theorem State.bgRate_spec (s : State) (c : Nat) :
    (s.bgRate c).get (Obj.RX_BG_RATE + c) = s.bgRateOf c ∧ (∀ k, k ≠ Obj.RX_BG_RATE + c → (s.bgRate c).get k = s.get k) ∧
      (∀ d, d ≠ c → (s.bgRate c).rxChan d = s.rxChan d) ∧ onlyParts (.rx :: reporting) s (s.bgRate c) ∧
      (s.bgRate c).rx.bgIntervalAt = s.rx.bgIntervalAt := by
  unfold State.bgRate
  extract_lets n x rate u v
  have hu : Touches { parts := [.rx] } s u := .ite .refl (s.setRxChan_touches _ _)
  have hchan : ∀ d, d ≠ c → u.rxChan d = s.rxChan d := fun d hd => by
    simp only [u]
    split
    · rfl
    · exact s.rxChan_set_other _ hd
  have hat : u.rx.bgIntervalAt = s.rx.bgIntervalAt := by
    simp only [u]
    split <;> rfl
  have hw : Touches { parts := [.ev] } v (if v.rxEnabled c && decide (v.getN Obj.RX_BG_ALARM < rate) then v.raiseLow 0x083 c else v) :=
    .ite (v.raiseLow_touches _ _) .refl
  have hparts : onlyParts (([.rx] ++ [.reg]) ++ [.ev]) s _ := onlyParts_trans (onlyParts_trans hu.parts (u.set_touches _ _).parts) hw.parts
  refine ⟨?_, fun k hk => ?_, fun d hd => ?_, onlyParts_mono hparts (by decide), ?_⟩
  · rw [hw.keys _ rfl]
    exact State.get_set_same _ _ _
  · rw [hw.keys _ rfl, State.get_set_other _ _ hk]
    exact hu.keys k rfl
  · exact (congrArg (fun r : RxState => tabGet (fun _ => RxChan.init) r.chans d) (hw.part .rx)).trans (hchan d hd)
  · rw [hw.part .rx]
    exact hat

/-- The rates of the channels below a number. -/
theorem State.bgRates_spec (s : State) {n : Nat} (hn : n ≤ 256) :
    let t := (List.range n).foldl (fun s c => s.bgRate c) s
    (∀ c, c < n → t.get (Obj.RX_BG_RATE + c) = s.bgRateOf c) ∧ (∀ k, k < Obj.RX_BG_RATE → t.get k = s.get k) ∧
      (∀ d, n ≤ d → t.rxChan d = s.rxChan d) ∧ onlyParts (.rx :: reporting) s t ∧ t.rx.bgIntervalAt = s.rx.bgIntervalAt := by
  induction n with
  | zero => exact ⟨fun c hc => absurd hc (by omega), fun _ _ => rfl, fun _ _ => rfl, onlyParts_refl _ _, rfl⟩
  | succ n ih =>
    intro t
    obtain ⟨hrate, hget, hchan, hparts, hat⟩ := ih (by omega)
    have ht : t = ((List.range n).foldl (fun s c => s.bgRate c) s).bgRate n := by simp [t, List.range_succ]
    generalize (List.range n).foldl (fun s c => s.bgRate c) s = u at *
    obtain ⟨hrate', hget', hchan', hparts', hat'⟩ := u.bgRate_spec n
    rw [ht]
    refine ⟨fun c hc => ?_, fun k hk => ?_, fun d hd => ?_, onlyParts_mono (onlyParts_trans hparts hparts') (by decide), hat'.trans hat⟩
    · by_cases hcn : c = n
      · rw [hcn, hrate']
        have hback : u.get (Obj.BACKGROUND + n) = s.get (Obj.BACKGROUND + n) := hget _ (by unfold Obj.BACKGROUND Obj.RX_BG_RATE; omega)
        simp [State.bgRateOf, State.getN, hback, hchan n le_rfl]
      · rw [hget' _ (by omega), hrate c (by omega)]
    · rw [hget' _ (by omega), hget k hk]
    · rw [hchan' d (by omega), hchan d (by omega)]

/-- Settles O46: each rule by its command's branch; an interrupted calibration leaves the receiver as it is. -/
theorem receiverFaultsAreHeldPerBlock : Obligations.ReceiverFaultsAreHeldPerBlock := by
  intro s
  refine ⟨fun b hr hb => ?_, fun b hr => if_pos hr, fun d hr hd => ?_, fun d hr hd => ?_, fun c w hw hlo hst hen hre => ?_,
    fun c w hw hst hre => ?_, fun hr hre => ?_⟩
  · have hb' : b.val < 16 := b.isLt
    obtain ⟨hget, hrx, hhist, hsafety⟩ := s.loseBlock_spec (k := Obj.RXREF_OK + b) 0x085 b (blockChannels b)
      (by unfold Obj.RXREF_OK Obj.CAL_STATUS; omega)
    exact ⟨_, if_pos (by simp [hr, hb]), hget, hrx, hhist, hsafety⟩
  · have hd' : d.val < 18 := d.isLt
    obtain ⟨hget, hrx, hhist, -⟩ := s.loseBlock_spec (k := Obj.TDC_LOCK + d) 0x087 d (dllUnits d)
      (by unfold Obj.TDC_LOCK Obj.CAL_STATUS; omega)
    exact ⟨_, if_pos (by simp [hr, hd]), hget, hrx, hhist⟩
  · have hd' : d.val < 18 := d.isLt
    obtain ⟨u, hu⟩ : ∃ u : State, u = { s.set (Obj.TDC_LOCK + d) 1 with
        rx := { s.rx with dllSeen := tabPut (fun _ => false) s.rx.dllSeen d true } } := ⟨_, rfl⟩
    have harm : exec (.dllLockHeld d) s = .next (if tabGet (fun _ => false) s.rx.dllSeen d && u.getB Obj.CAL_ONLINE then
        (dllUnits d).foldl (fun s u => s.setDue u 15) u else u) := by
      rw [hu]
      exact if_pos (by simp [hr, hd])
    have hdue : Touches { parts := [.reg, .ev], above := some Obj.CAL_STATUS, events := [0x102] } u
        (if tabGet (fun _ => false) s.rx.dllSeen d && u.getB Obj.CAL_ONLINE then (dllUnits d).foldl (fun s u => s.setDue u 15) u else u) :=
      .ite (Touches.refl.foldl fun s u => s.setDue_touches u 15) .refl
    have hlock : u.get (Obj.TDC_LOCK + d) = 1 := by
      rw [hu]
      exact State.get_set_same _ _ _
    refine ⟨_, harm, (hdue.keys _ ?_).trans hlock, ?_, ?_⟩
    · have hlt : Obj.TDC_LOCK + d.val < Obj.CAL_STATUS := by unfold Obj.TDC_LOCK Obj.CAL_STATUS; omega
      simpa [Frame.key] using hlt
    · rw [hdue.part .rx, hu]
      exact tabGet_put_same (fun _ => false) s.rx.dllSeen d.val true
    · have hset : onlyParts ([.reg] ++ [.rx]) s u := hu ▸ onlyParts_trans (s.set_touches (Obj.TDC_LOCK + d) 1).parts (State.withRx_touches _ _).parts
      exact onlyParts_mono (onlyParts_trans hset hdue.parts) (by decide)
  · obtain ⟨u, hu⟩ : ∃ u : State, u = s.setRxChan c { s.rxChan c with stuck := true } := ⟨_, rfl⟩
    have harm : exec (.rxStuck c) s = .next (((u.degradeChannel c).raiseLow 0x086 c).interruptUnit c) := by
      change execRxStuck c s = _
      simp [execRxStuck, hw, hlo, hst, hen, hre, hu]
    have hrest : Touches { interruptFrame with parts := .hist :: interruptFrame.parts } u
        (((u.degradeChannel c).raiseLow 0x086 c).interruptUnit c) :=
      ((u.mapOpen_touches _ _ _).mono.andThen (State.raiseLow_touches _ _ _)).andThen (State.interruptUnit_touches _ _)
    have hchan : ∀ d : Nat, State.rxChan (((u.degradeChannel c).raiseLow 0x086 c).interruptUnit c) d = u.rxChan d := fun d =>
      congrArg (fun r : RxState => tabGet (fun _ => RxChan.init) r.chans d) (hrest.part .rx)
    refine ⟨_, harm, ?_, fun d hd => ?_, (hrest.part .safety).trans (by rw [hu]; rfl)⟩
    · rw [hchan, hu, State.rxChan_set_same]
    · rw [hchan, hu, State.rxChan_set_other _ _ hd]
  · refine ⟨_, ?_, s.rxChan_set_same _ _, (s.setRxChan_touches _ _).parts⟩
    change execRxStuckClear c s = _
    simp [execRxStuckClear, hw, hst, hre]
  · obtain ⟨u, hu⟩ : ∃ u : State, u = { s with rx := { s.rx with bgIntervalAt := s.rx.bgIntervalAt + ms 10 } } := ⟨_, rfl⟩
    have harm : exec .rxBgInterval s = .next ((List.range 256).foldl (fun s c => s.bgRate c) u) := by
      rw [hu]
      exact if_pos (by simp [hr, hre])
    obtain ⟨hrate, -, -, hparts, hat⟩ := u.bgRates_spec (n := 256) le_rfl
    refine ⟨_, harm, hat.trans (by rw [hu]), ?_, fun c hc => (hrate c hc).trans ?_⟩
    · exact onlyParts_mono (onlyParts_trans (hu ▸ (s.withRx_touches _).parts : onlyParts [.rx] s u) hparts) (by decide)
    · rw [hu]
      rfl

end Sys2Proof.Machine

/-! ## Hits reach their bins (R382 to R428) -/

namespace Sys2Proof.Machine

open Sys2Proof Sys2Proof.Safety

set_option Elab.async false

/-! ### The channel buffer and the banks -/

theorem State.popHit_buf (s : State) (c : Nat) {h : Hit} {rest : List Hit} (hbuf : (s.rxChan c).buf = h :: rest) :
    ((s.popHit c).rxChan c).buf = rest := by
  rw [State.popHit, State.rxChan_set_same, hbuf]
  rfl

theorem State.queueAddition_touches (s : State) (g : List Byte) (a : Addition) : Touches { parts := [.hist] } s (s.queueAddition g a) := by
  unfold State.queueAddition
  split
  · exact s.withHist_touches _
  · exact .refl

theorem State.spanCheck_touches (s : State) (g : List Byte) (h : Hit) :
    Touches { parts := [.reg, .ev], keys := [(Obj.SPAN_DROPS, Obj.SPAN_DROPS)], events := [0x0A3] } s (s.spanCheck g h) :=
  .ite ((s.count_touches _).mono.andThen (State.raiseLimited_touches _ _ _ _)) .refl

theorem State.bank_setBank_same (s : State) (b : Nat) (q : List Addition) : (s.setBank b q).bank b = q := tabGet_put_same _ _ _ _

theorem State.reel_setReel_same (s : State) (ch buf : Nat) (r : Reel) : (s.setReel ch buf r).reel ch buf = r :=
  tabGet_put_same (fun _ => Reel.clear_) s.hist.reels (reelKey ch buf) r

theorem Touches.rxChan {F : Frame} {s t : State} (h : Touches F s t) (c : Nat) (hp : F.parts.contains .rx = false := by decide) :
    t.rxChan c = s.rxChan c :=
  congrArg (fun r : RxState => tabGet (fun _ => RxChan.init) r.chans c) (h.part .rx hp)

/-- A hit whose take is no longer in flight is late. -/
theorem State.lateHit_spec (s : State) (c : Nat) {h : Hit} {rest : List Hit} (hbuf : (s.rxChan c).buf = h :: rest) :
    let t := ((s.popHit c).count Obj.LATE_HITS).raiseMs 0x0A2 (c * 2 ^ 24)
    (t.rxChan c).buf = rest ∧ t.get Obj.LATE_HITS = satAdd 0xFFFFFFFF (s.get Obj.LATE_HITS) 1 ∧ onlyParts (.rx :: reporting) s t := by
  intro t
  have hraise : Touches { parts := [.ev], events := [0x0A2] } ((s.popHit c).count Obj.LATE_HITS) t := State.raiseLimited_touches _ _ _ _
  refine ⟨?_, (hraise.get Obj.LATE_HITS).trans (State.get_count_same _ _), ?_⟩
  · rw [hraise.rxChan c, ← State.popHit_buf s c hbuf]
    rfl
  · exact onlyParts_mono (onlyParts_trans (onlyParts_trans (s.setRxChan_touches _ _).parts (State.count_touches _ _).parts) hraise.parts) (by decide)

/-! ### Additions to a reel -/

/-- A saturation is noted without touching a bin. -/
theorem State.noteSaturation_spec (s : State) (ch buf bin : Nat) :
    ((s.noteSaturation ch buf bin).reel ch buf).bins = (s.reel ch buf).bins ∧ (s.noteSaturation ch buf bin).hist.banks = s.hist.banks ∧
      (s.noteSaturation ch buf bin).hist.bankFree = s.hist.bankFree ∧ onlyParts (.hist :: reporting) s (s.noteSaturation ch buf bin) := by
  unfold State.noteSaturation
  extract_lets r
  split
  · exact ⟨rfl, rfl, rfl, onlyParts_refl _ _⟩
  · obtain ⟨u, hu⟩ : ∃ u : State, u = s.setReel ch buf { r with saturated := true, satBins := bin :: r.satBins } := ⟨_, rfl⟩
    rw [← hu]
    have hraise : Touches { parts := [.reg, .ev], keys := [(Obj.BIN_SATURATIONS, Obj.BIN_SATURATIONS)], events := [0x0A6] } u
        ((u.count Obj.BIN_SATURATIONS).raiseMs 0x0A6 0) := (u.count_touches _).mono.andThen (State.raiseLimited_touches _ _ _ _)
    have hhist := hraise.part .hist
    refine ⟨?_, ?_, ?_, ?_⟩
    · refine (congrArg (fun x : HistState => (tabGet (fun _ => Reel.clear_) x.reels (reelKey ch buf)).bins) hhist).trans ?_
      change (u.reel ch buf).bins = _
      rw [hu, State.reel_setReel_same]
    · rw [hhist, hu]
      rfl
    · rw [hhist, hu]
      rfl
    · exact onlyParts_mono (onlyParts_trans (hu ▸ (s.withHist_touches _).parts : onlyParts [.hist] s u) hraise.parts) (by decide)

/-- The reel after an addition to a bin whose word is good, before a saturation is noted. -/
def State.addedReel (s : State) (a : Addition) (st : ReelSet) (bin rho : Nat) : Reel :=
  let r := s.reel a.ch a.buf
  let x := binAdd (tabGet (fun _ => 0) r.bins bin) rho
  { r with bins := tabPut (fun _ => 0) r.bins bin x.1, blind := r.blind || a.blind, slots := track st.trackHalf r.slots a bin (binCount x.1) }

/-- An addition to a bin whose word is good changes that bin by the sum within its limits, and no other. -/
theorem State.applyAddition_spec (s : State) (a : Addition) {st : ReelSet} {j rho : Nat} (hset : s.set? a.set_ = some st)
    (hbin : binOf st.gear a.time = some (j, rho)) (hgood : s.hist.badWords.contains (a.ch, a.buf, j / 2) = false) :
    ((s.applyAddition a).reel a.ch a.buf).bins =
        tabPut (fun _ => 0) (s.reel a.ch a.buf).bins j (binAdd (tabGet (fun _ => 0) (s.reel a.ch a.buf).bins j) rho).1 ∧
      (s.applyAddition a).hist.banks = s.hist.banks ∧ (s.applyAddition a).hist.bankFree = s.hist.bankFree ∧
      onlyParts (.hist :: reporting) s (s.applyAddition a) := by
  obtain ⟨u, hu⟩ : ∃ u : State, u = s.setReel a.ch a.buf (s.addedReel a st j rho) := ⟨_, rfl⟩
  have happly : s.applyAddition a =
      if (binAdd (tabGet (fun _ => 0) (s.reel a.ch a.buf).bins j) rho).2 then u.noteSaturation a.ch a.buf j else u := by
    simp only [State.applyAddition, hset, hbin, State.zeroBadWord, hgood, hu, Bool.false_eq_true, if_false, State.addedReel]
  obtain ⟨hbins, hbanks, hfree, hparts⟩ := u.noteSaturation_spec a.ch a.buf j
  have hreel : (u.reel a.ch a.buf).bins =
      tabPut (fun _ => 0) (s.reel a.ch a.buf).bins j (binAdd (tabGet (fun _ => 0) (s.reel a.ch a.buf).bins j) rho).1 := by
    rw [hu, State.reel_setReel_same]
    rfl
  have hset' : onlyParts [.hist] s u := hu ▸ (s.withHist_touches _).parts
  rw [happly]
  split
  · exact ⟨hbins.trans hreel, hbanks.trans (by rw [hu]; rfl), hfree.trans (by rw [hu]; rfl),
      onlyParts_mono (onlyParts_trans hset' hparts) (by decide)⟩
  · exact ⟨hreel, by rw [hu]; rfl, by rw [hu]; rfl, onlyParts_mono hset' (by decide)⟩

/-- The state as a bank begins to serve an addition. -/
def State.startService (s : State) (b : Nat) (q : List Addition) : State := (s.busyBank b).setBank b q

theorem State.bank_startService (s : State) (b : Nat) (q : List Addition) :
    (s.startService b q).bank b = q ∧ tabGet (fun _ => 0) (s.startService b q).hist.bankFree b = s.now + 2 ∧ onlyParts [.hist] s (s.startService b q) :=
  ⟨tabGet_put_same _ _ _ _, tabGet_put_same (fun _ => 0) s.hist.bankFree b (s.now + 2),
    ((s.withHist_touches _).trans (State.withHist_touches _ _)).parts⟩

----------------------------------------

> _Exercise prompt_
For each line above that contains the word "ReelSet", copy that line.

> _Solution for this task_
def State.addedReel (s : State) (a : Addition) (st : ReelSet) (bin rho : Nat) : Reel :=
theorem State.applyAddition_spec (s : State) (a : Addition) {st : ReelSet} {j rho : Nat} (hset : s.set? a.set_ = some st)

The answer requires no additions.